→ **Exercise description**:
Please give back, word for word, only the lines starting at the one containing "induction body with" and ending at the one containing "refine ⟨fun body" within the material below.

→ **Dataset content**:

..............................

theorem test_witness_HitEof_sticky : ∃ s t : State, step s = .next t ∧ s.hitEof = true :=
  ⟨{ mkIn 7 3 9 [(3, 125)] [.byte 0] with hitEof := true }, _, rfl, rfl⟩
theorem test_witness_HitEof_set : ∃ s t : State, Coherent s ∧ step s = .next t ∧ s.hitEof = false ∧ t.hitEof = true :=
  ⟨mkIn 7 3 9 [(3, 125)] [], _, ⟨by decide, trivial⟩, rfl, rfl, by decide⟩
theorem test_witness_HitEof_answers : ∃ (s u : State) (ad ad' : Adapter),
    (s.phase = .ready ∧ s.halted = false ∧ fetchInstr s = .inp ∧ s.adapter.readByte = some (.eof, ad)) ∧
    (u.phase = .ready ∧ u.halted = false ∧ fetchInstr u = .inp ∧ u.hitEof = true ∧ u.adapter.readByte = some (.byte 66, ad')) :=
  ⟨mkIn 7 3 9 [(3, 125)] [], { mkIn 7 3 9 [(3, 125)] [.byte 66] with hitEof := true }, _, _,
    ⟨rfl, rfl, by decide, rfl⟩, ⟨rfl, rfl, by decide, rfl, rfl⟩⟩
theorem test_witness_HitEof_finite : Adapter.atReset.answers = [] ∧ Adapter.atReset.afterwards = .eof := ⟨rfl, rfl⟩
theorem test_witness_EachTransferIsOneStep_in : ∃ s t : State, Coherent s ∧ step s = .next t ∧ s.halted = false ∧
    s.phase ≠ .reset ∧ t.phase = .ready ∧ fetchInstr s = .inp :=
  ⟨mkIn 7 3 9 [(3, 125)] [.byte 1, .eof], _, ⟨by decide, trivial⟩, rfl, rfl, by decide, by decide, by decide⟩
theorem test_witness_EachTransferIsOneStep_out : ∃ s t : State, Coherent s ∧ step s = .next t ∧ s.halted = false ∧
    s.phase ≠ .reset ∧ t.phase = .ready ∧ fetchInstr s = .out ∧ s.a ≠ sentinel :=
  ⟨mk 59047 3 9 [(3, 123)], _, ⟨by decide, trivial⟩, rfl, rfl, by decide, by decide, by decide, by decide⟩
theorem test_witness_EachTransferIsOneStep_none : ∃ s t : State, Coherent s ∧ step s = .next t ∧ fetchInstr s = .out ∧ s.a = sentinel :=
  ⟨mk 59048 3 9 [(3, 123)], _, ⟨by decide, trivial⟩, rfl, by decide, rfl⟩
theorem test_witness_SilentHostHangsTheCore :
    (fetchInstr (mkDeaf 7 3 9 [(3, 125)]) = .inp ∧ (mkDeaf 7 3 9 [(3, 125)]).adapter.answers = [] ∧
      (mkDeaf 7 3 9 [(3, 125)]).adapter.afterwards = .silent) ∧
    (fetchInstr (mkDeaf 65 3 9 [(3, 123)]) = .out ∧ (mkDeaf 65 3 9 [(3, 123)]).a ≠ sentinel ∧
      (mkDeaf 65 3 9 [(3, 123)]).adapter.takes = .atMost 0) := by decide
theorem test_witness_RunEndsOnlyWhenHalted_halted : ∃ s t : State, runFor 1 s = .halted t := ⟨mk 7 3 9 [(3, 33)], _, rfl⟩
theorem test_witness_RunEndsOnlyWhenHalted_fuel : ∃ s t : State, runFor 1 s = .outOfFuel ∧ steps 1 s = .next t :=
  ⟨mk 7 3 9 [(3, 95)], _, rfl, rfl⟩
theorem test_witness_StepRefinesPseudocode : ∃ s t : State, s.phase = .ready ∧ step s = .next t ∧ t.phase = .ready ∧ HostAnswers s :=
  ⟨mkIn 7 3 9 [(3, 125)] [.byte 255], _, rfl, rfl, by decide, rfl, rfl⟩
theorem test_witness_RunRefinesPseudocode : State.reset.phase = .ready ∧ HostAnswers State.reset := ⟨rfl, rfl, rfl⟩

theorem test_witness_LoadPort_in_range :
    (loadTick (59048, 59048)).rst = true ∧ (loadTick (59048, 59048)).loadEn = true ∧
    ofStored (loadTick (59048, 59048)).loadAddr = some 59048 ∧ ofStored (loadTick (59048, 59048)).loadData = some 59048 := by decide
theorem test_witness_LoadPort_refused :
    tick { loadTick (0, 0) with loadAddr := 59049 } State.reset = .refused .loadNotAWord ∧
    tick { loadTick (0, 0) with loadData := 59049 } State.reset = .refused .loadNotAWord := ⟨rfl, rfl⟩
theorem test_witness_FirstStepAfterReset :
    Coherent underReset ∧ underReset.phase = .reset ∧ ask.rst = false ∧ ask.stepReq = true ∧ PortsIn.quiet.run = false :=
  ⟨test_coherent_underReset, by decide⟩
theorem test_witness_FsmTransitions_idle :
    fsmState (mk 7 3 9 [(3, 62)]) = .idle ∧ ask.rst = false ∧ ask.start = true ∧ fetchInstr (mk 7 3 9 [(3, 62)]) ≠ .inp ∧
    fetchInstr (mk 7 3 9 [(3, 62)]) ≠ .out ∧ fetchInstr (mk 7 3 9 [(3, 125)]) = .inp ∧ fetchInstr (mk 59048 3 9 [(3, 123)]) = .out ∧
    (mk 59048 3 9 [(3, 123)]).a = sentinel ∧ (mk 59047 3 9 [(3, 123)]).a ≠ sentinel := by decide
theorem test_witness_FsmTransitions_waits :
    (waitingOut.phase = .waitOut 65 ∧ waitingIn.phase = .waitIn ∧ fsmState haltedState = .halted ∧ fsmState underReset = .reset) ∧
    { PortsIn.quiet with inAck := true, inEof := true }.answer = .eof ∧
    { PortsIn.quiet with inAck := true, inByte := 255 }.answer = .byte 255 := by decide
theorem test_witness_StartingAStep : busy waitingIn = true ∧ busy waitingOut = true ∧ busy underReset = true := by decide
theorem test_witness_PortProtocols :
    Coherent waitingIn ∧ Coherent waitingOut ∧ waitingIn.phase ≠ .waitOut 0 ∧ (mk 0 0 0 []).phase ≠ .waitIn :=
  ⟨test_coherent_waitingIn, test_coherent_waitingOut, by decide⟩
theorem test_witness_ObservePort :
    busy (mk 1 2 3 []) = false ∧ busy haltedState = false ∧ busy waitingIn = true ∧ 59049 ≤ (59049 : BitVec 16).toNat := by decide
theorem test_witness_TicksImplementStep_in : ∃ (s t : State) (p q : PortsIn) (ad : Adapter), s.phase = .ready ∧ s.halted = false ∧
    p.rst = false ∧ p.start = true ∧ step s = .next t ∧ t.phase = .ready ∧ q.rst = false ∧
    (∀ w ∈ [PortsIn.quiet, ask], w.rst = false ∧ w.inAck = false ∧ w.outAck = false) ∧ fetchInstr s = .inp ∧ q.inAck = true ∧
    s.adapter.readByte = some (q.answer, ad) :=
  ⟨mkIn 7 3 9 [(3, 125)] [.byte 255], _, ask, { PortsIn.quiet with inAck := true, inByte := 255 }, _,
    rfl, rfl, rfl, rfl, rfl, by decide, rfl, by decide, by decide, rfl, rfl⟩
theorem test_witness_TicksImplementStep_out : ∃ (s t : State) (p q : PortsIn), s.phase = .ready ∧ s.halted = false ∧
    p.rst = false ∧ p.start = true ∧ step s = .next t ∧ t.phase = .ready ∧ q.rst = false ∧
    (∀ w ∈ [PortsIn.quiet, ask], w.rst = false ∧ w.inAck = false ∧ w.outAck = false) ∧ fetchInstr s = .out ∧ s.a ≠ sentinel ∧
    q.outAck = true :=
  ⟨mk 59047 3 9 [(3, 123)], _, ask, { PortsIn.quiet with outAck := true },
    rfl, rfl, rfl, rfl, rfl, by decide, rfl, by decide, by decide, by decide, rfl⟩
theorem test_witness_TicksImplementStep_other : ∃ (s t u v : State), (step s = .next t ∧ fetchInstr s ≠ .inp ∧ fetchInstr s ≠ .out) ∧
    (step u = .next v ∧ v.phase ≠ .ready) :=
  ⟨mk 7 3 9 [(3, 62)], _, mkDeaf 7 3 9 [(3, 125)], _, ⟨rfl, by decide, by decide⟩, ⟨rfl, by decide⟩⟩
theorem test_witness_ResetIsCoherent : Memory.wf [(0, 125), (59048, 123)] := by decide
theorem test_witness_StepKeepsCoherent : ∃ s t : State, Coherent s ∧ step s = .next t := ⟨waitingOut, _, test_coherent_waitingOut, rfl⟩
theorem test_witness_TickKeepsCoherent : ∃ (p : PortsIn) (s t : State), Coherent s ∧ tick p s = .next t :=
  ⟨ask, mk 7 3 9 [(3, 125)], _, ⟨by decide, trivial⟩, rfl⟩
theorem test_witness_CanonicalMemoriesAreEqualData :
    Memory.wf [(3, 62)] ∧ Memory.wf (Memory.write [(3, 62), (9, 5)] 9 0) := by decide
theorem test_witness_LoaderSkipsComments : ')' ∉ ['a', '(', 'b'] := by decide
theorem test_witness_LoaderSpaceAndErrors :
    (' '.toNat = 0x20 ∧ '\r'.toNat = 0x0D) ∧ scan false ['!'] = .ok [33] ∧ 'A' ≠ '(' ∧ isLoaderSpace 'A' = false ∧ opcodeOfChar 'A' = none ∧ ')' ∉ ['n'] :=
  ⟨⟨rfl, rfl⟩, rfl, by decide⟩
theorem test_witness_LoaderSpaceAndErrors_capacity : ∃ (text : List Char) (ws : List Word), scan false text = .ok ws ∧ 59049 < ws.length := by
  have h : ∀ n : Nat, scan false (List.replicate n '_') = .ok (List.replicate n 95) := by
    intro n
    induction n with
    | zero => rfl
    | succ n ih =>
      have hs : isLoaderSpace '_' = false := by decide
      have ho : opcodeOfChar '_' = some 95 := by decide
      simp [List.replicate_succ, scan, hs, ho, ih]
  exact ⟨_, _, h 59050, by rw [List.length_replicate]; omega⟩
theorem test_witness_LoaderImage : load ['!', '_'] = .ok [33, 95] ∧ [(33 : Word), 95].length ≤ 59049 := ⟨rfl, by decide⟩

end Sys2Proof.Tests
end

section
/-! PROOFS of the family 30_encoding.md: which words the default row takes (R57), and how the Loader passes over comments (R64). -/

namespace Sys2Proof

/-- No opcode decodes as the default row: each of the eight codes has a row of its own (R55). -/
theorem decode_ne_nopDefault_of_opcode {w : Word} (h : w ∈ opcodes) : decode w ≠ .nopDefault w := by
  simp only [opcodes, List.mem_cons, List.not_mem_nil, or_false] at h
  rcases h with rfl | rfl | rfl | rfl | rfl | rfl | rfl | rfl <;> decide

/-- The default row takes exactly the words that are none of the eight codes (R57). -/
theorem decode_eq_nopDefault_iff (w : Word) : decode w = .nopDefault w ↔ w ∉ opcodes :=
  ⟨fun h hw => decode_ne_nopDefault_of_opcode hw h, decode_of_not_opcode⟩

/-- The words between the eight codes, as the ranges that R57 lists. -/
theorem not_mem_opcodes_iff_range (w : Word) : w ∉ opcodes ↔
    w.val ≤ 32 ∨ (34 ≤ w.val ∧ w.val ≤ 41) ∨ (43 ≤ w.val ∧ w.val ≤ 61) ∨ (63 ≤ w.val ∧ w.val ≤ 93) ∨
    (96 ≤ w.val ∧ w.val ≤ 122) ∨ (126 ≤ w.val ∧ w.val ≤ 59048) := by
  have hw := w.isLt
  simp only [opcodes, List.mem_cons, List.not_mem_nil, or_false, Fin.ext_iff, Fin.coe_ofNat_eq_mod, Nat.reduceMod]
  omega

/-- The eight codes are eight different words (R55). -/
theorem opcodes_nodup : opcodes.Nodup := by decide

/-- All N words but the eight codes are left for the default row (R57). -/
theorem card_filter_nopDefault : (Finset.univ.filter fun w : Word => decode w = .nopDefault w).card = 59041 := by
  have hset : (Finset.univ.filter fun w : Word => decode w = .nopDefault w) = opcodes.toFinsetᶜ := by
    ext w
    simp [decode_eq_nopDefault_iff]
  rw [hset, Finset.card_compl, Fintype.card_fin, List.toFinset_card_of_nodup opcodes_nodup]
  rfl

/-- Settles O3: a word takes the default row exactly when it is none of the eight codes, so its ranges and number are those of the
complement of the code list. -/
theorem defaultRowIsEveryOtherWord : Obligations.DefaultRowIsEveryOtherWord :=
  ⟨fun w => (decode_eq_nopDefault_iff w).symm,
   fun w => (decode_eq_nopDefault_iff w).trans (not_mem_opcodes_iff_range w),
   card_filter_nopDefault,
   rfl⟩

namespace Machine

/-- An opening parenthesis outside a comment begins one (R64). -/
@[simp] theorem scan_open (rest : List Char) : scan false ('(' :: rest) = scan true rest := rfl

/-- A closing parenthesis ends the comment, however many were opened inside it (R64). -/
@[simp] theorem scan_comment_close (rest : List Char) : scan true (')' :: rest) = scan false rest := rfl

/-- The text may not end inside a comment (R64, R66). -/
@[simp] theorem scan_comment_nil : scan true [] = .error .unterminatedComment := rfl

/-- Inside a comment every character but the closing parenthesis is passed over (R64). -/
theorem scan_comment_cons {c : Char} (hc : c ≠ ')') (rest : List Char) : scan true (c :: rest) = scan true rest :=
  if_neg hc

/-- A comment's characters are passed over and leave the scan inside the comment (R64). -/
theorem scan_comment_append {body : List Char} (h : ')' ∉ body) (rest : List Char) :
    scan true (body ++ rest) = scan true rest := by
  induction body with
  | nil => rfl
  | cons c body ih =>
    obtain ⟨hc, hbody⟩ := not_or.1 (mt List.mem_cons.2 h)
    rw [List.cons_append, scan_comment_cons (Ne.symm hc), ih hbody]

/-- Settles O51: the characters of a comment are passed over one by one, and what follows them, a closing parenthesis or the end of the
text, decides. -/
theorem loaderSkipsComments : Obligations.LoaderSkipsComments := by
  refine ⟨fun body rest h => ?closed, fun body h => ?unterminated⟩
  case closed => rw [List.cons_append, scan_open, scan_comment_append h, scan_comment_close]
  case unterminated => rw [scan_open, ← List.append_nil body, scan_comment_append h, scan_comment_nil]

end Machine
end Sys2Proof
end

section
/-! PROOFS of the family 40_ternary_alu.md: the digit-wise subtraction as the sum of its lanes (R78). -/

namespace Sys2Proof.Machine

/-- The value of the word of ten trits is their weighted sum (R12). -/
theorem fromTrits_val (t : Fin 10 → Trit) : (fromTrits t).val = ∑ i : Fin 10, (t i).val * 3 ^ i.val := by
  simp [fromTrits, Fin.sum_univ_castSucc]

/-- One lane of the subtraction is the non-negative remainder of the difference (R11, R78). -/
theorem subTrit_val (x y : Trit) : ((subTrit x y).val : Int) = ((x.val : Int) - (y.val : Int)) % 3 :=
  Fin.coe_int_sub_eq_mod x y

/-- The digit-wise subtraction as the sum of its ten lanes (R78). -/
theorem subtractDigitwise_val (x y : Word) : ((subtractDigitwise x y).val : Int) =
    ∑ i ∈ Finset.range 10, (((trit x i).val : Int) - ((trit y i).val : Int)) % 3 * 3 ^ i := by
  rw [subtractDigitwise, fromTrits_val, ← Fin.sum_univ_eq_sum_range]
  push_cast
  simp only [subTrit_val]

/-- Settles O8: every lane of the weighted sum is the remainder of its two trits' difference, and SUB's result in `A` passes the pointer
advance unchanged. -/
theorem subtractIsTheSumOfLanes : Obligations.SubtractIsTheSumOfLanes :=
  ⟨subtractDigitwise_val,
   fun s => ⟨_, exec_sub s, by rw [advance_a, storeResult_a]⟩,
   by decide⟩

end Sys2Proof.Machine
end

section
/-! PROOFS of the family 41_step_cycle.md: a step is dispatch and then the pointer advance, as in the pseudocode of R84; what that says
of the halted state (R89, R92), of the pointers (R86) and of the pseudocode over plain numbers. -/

..............................

→ **Answer below**:
  induction body with
  | nil => rfl
  | cons c body ih =>
    obtain ⟨hc, hbody⟩ := not_or.1 (mt List.mem_cons.2 h)
    rw [List.cons_append, scan_comment_cons (Ne.symm hc), ih hbody]

/-- Settles O51: the characters of a comment are passed over one by one, and what follows them, a closing parenthesis or the end of the
text, decides. -/
theorem loaderSkipsComments : Obligations.LoaderSkipsComments := by
  refine ⟨fun body rest h => ?closed, fun body h => ?unterminated⟩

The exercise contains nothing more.